EP2140956A1 - Pouring device for metal melts - Google Patents

Abstract

The pouring device comprises an inlet opening (31) and an outlet opening (32) for molten metal, and a flow path (27) for the molten metal formed between the inlet and outlet openings. The flow path is formed by a path (33) around 180[deg] C. An entrance area (5) downstream to the inlet opening is intended in the device and the entrance area comprises a large cross-section as the inlet opening. The device has a cross sectional area, which has a respective cross-section as the preceded cross sectional area. The pouring device comprises an inlet opening (31) and an outlet opening (32) for molten metal, and a flow path (27) for the molten metal formed between the inlet and outlet openings. The flow path is formed by a path (33) around 180[deg] C. An entrance area (5) downstream to the inlet opening is intended in the device and the entrance area comprises a large cross-section as the inlet opening. The device has a cross sectional area, which has a respective cross-section as the preceded cross sectional area. The cross-section area has an equally large or small cross-section than the preceded cross-section area. An interior wall of the pouring device has bumps. The flow path is partially filled with polystyrene and a filter is arranged in the flow path. A reducer is arranged in the outlet opening and the pouring device is formed together from fireclay component. The pouring device is formed from incombustible mass, ramming mixture, core sand and/or molding sand.

Description

The invention relates to a pouring device for molten metal.

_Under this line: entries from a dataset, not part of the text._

-- ==== Sys2Proof/Machine/Ops.lean ====
section
/-! DEFINITION. The shared operations: the outcome of a part of an operation, fault entry (R281), the preconditions every
operation has (R52), the event stream, the output stream and the Notes buffer. -/

namespace Sys2Proof.Machine

/-- What a step of the model answers. -/
abbrev Out := Host.Outcome State Fault Refusal

/-- How a part of an operation ends: with a value, with a fault entered, or stopped at a read that does not exist. -/
inductive Act (α : Type) where
  /-- It completes and yields a value. -/
  | done (a : α) (s : State)
  /-- It has raised a fault; the state is the one fault entry leaves (R281). -/
  | raised (s : State)
  /-- It met a read that the spec does not have. -/
  | stuck (f : Fault)

/-- Do one part, then the next; a fault ends the operation at once (R281). -/
def Act.bind {α β : Type} (x : Act α) (f : α → State → Act β) : Act β :=
  match x with
  | .done a s => f a s
  | .raised s => .raised s
  | .stuck r => .stuck r

/-! ### Fault entry -/

/-- The codes of `FAULT` (R271). -/
def FaultKind.code : FaultKind → BitVec 4
  | .malformedInput => 1#4
  | .checksumError => 2#4
  | .structuralError => 3#4
  | .indexOutOfRange => 4#4
  | .invalidArticulation => 5#4
  | .unexpectedEOF => 6#4
  | .unexpectedTrailingData => 7#4
  | .ioError => 8#4

/-- Fault entry (R281): `FAULT`, `FINFO`, `SEQ` and `STATUS.RUNNING` are written and nothing else. The other registers
are left as they stood, which R281 allows a model and lets no claim rest on (log 10). -/
def raise (k : FaultKind) (info : FInfo) (s : State) : State :=
  clearRunning { s with fault := k.code, finfo := info, seq := .faulted }

/-- The part of `FINFO` every fault has: the word index, and `blk` and `VOICE` as they stand (R280). -/
def infoAt (widx : Option Nat) (s : State) : FInfo :=
  { widx := widx, blk := some s.blk, voice := some s.voice }

/-! ### Accepting an operation and yielding its result -/

/-- The preconditions every operation but `coreReset` has: no fault is held (R52) and the run has not ended (U20). -/
def accept (s : State) (k : Out) : Out :=
  if s.fault = 0#4 then (if s.status.done then .refused .runEnded else k) else .refused .faulted

/-- An operation outside a run is remembered until the next `coreReset`, since between `coreReset` and `start` only the
configuration operations are accepted (R303; log 14). Within a run nothing is. -/
def drive (s : State) : State := { s with driven := s.driven || !s.status.running }

/-- Accept an operation of FU, CS, NC, TE or `barSlice`, which a host may issue outside a run too (R286, R289): its body
runs on the state that remembers it. -/
def acceptUnit (s : State) (k : State → Out) : Out := accept s (k (drive s))

/-- A precondition of one operation: refused by name when it is broken (R14). -/
def require (c : Prop) [Decidable c] (r : Refusal) (k : Out) : Out :=
  if c then k else .refused r

/-- Put the value an operation yields into the port's result (R110; log 4). -/
def setResult (r : Result) (s : State) : State := { s with result := r }

/-- The outcome `Fault(FAULT, FINFO)` of an operation that faulted (R264, R281). -/
def faultResult (s : State) : State := setResult (.fault s.fault s.finfo) s

/-- The end of an operation: its result is delivered, whether it completed or faulted. -/
def finish {α : Type} (f : α → Result) (x : Act α) : Out :=
  match x with
  | .done a s => .next (setResult (f a) s)
  | .raised s => .next (faultResult s)
  | .stuck r => .fault r

/-! ### Events and output -/

/-- `Emit(e)`: append an event record to `EV` (R12, R46). -/
def emit (e : Event) (s : State) : State := { s with ev := s.ev ++ [e] }

/-- `Out(f)` for each frame in turn: append to `OUT` and count in `opos` (R12, R43). -/
def appendFrames (fs : List Frame) (s : State) : State := { s with out := s.out ++ fs, opos := s.opos + fs.length }

/-- `writeWord` of TE: the three frames of the word, high group first (R222). -/
def putWord (w : Word) (s : State) : State := appendFrames (wordFrames w) s

/-- `writeGap` of TE: `n` blank frames, all zero (R223). -/
def putGap (n : Nat) (s : State) : State := appendFrames (List.replicate n 0#8) s

/-- `if MODE = TWEAK then writeWord(w)`, as the block operations and `run` drive TE (R225). -/
def copyWord (w : Word) (s : State) : State := if s.mode = .tweak then putWord w s else s

/-- `if MODE = TWEAK then writeGap(n)` (R225). -/
def copyGap (n : Nat) (s : State) : State := if s.mode = .tweak then putGap n s else s

/-! ### The Notes buffer -/

/-- The word at an index of `NOTES`; none where the cell is undefined (R41). -/
def Memory.read : Memory → Nat → Option Word
  | [], _ => none
  | (a, v) :: m, i => if a = i then some v else Memory.read m i

/-- `MemWrite(i, 1, v)` (R12): store a word, keeping the cells by rising index. -/
def Memory.write : Memory → Nat → Word → Memory
  | [], i, v => [(i, v)]
  | (a, u) :: m, i, v =>
    if i < a then (i, v) :: (a, u) :: m
    else if i = a then (i, v) :: m
    else (a, u) :: Memory.write m i v

/-- The one canonical form: indices strictly rising. An unlisted cell holds no value, so no entry equals it (R41). -/
abbrev Memory.wf (m : Memory) : Prop := (m.map Prod.fst).Pairwise (· < ·)

/-- `MemRead(i, n)`: the words at indices `i` to `i + n - 1` (R12). -/
def Memory.readRange (m : Memory) : Nat → Nat → Except Fault (List Word)
  | _, 0 => .ok []
  | i, n + 1 =>
    match m.read i with
    | none => .error (.notesUndefined i)
    | some w =>
      match Memory.readRange m (i + 1) n with
      | .ok ws => .ok (w :: ws)
      | .error f => .error f

end Sys2Proof.Machine
end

According to the state of the art, large castings, for example for wind turbines, are formed in such a way that the liquid metal is supplied through one or more filters or filter systems.

The large castings are castings, which may have a weight of up to, for example, 70 tons.

The slag is lighter than metal, that is, metal has a much greater density than slag.

The problem underlying the invention is to provide a sprue with which a flow control is optimized, in addition to the slag is separated to a very high degree and avoids the additional turbulence of the melt in the mold filling.

This technical problem is solved by a pouring device with the features of claim 1.

The molten metal casting device according to the invention having at least one inlet opening and at least one outlet opening is characterized in that at least one flow path for the molten metal is formed in the sprue device between the at least one inlet opening and the at least one outlet opening and the flow path is at least once by means of at least one ridge is formed deflected by at least 90 °.

By deflecting the flow path at least once by at least 90 ° is achieved that turbulence in the mold filling can be avoided. In addition, the flow is optimally influenced. In addition, slag is separated very well.

According to a particularly preferred embodiment of the invention, the flow path is deflected at least once by 180 °.

However, it is also possible to provide other angular ranges.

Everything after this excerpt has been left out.